On 27 April 1849, Kerr married Jane Emma Hannah Macan (1824–1892), daughter of Maj. Turner Macan of the British Army and Harriet Sneyd (a daughter of Rev. Wettenhall Sneyd), who later married William Henry Whitbread. Together, they were the parents of ten children, including:

- William McDonnell, 6th Earl of Antrim (1851–1918), who married Lady Louisa Jane Grey, daughter of Lt.-Gen. Hon. Charles Grey (Private Secretary to the Sovereign) and Caroline Eliza Farquhar, in 1875.
- Hon. Mark Henry Horace McDonnell (1852–1909), who married his cousin, Emily Fanny Dorothy Osborn, daughter of Sir George Osborn, 6th Baronet, and Lady Charlotte Kerr, in 1892.
- Lady Caroline Elizabeth McDonnell (c. 1854–1930), who married Rev. Hon. Alberic Edward Bertie, son of Montagu Bertie, 6th Earl of Abingdon, and Elizabeth Vernon-Harcourt, in 1881.

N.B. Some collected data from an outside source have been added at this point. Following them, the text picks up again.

-- ==== Sys2Proof/Machine/Resilience.lean ====
section
/-! DEFINITION. Surviving a failed device: partner copies, losses and stand-ins, restoring and resuming (R440 to R458). -/

namespace Sys2Proof.Machine

/-! ## The schedule-state record (R458) -/

/-- n little-endian bytes of a number modulo 2^64. -/
def le64 (v : Nat) : List Byte := leBytes 8 (v % 2 ^ 64)

/-- A block of bytes padded with zeros to n − 4, with its CRC-32C behind. -/
def sealed (n : Nat) (bs : List Byte) : List Byte :=
  let b := (bs ++ List.replicate n 0).take (n - 4)
  b ++ leBytes 4 (crc32c b)

/-- Micro-batches before a step: (NEXT_STEP − FIRST_STEP) × n. -/
def stepsTimes (d : JobDesc) (next n : Nat) : Nat := (next - d.firstStep) * n

/-- The record of a job for a NEXT_STEP. -/
def State.scheduleRecord (s : State) (d : JobDesc) (set : PlanSet) (next : Nat) : List Byte :=
  sealed 4096 (asciiBytes "BNXSCHED" ++ leBytes 2 1 ++ leBytes 2 d.trains.length ++ leBytes 4 d.jobTag ++ le64 d.planSetId
    ++ le64 d.jobSeed.toNat ++ le64 d.firstStep ++ le64 next ++ le64 (stepsTimes d next set.scheduleLength)
    ++ le64 (stepsTimes d next d.microBatches) ++ leBytes 2 (s.param P.deviceId) ++ leBytes 2 set.orchardSize
    ++ leBytes 2 set.scheduleLength)

/-- The step after the last one whose update phase has closed. -/
def State.nextStepNow (s : State) : Nat := (s.job.lastStepUpdated.map (· + 1)).getD s.job.firstStepNow

/-- The record of the running job now, none without a job. -/
def State.recordNow (s : State) : Option (List Byte) :=
  match s.job.desc, s.job.planSet with
  | some d, some set => some (s.scheduleRecord d set s.nextStepNow)
  | _, _ => none

/-! ## COPY_PARTNER (R441) -/

/-- An UP link leads to a device, and its feed is another one unless a shared feed is allowed. -/
def State.partnerOk (s : State) (dev : Nat) : Bool :=
  allLinks.any (fun n => (s.link n).phase == .up && s.param (P.partnerId n) == dev)
    && allLinks.all (fun n => (s.link n).phase != .up || s.param (P.partnerId n) != dev
      || s.param (P.partnerFeed n) != s.boot.feedId.toNat || s.param P.allowSharedFeed == 1)
    && dev != s.param P.deviceId

/-- Why a write of COPY_PARTNER is refused: 6 STATE, 8 RANGE (R441, R467). -/
def State.copyPartnerFault (s : State) (dev : Nat) : Option Nat :=
  if !(s.boot.dev == .idle || s.boot.dev == .admitted) || s.jobPresent then some 6
  else if dev = 0xFFFF then none
  else if 1023 < dev ∨ !s.partnerOk dev then some 8 else none

/-- A write of COPY_PARTNER. -/
def State.writeCopyPartner (s : State) (dev : Nat) : State :=
  if (s.copyPartnerFault dev).isSome then s
  else State.setParam { s with res := { s.res with lastImage := if dev = s.param P.copyPartner then s.res.lastImage else none } }
    P.copyPartner dev

/-- COPY_PARTNER_WRITE (R441). -/
def execCopyPartnerWrite (device : Nat) (s : State) : Result := .next (s.writeCopyPartner device)

/-! ## Partner copies (R440, R443 to R445) -/

/-- The trained adapters in training-index order. -/
def State.trainedAdapters (s : State) : List Adapter :=
  s.job.trains.filterMap (fun t => s.adm.adapters.find? t.handle)

/-- Pages of an image after page 0. -/
def State.imagePages (s : State) : Nat := (s.trainedAdapters.map (·.storePages)).sum

/-- The header of an image (R443). -/
def State.imageHeader (s : State) (next : Nat) (complete : Bool) : List Byte :=
  let as' := s.trainedAdapters
  let firsts := (prefixSums (as'.map (·.storePages))).flatMap (fun p => leBytes 4 (1 + p))
  let head := asciiBytes "BNXPARTN" ++ leBytes 2 1 ++ leBytes 2 (s.param P.deviceId) ++ leBytes 1 s.boot.feedId.toNat
    ++ leBytes 1 (if complete then 1 else 0) ++ leBytes 2 as'.length ++ le64 next ++ leBytes 4 s.imagePages
    ++ List.replicate 100 0
  sealed 4096 (head ++ firsts)

/-- The first byte of an image in the partner's PARTNER region (R442).
PRESUMED, unsafe: log entry 69. -/
def State.imageByte (s : State) (image : Nat) : Nat :=
  (s.regionFirst .partner + image * (s.regionPages .partner / 2)) * 65536

/-- The hub writes bytes of whole blocks into the partner's die of the same number; the request takes an operation number that no
operation has.
DEDUCED, safe: log entry 130. -/
def State.writePartner (s : State) (d : DieId) (byte : Nat) (bytes : List Byte) : State :=
  let dev := s.param P.copyPartner
  let t := s.sendWrite d s.fab.nextOp dev d (globalAddress dev d 2 0 byte) (bytes.length / 256) none bytes
  { t with fab := { t.fab with nextOp := t.fab.nextOp + 1 } }

/-- Write an image's header, and with the first one the schedule-state record, on all four dies; the copy goes on once all four
writes have completed (R444).
DEDUCED, safe: log entry 130. -/
def State.writeImageHead (s : State) (c : PartnerCopy) (complete : Bool) : State :=
  let head := s.imageHeader c.nextStep complete
  let bytes := if complete then head
    else head ++ (match s.job.desc, s.job.planSet with
      | some d, some set => s.scheduleRecord d set c.nextStep
      | _, _ => List.replicate 4096 0)
  let t := allDies.foldl (fun (t : State) d => t.writePartner d (t.imageByte c.image) bytes) s
  let ops := (List.range 4).map (fun i => s.fab.nextOp + i)
  { t with res := { t.res with copying := some { c with head := ops, sent := complete } } }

- Hon. Hugh Seymour McDonnell (1855–1879), who died unmarried.
- Hon. Alexander McDonnell (1857–1945), a Clerk of the Parliaments who never married.

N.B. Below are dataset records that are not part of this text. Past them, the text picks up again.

-- ==== Sys2Proof/Machine/Beat.lean ====
section
/-! DEFINITION. The beat: kinds of boundary, closing and opening plans, overruns, catch-up and halt, markers and echoes, the
election of the beat source, and power capping (R22 to R57, R447, R483, R536). -/

namespace Sys2Proof.Machine

/-! ## Closure (R28, R56, R152) -/

/-- A tally holds the closing value that the plan declares, or the value it opened with. -/
def FrontEnd.tallyMet (f : FrontEnd) (t : Nat) : Bool :=
  let v := f.tallies.getD t 0
  match f.decls.find? (fun (x : Decl) => x.tally == t) with
  | some x => if x.remote then reached v (f.base t) x.advance else v == f.base t + BitVec.ofNat 32 x.advance
  | none => v == f.opened.getD t 0

/-- The first tally that does not hold its closing value. -/
def FrontEnd.badTally (f : FrontEnd) : Option Nat :=
  if f.planOpen then
    ((AMap.keys f.tallies ++ AMap.keys f.opened ++ f.decls.map (·.tally)).filter (fun t => !f.tallyMet t)).min?
  else none

/-- A slot queue still holds work; PLAN.END stands in slot C until every unit has completed (R150). -/
def FrontEnd.queueHeld (f : FrontEnd) : Bool :=
  f.planOpen && (!f.queuesEmpty || (f.endQueued && !f.running.isEmpty))

/-- The units have not finished every operation of the plan: one is in progress, or words are still to be issued (R28). An
operation that awaits answers has not completed (R149). -/
def FrontEnd.unitBusy (f : FrontEnd) : Bool := !f.running.isEmpty || (f.planOpen && !f.ended)

/-- An operation in progress is an outbound copy or a remote tally operation that its destination has not accepted (R28). -/
def Running.outbound (r : Running) : Bool :=
  r.awaiting != 0 && (r.entry.issue.hollow || (match r.entry.op with
    | .copy f => spaceDev f.dstSpace
    | .press _ f => spaceDev f.dstSpace
    | .tallyRadd _ => true
    | _ => false))

/-- The unmet conditions of R28 as a byte of CLOSE_STATUS (R56): every operation in progress is a busy unit, and one that awaits its
destination is outbound as well; a plan whose words have not all been issued counts as a busy unit.
DEDUCED, unsafe: log entries 80, 81. -/
def FrontEnd.unmet (f : FrontEnd) : Nat :=
  (if f.queueHeld then 1 else 0) + (if f.unitBusy then 2 else 0)
    + (if f.running.any Running.outbound then 4 else 0) + (if f.badTally.isSome then 8 else 0)

/-- The die is beat-closed on the plan that it holds.
DEDUCED, unsafe: log entry 81. -/
def FrontEnd.closed (f : FrontEnd) : Bool := f.unmet == 0

/-- The first unmet condition, 1 to 4.
DEDUCED, unsafe: log entry 80. -/
def firstCondition (u : Nat) : Nat := if u % 2 = 1 then 1 else if u / 2 % 2 = 1 then 2 else if u / 4 % 2 = 1 then 3 else 4

/-- The front end lets go of its plan: every declared tally's base moves on by its ADVANCE (R152). -/
def FrontEnd.closePlan (f : FrontEnd) : FrontEnd :=
  { f with planOpen := false, endQueued := false, decls := [], lateSince := none,
           bases := f.decls.foldl (fun (m : AMap W32) (x : Decl) =>
             AMap.set 0 m x.tally (m.getD x.tally 0 + BitVec.ofNat 32 x.advance)) f.bases }

/-- The staging buffers of a die are empty at every boundary (R131, R432). -/
def State.emptyStaging (s : State) (d : DieId) : State :=
  { s with cells := { s.cells with staging := s.cells.staging.filter (fun x => x.die != d) } }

- Lady Mabel Harriet McDonnell (1858–1942), who married Henry Charles Howard, son of Henry Howard and Charlotte Caroline Georgina Long, in 1878.
- Lady Evelyn McDonnell (1860–1947), who died unmarried.
- Hon. Sir Schomberg Kerr McDonnell (1861–1915), the Principal Private Secretary to the Prime Minister; he married Ethel Henry Davis, daughter of Maj. Alexander Henry Davis, in 1913.
- Lady Jane Grey McDonnell (1863–1953), who married her second cousin once-removed, Charles Hepburn-Stuart-Forbes-Trefusis, 21st Baron Clinton, son of Charles Hepburn-Stuart-Forbes-Trefusis, 20th Baron Clinton, and Harriet Williamina Hepburn-Forbes (a daughter of Sir John Hepburn-Forbes, 8th Baronet), in 1886. They were the maternal grandparents of Anne Bowes-Lyon, Nerissa Bowes-Lyon, and Katherine Bowes-Lyon.
- Lady Helena McDonnell (1865–1948), who married Capt. Charles Barrington Balfour, first cousin of Prime Minister Arthur Balfour, son of Charles Balfour and Hon. Adelaide Barrington (a daughter of the 6th Viscount Barrington), in 1888. They were the parents of the diplomat John Balfour.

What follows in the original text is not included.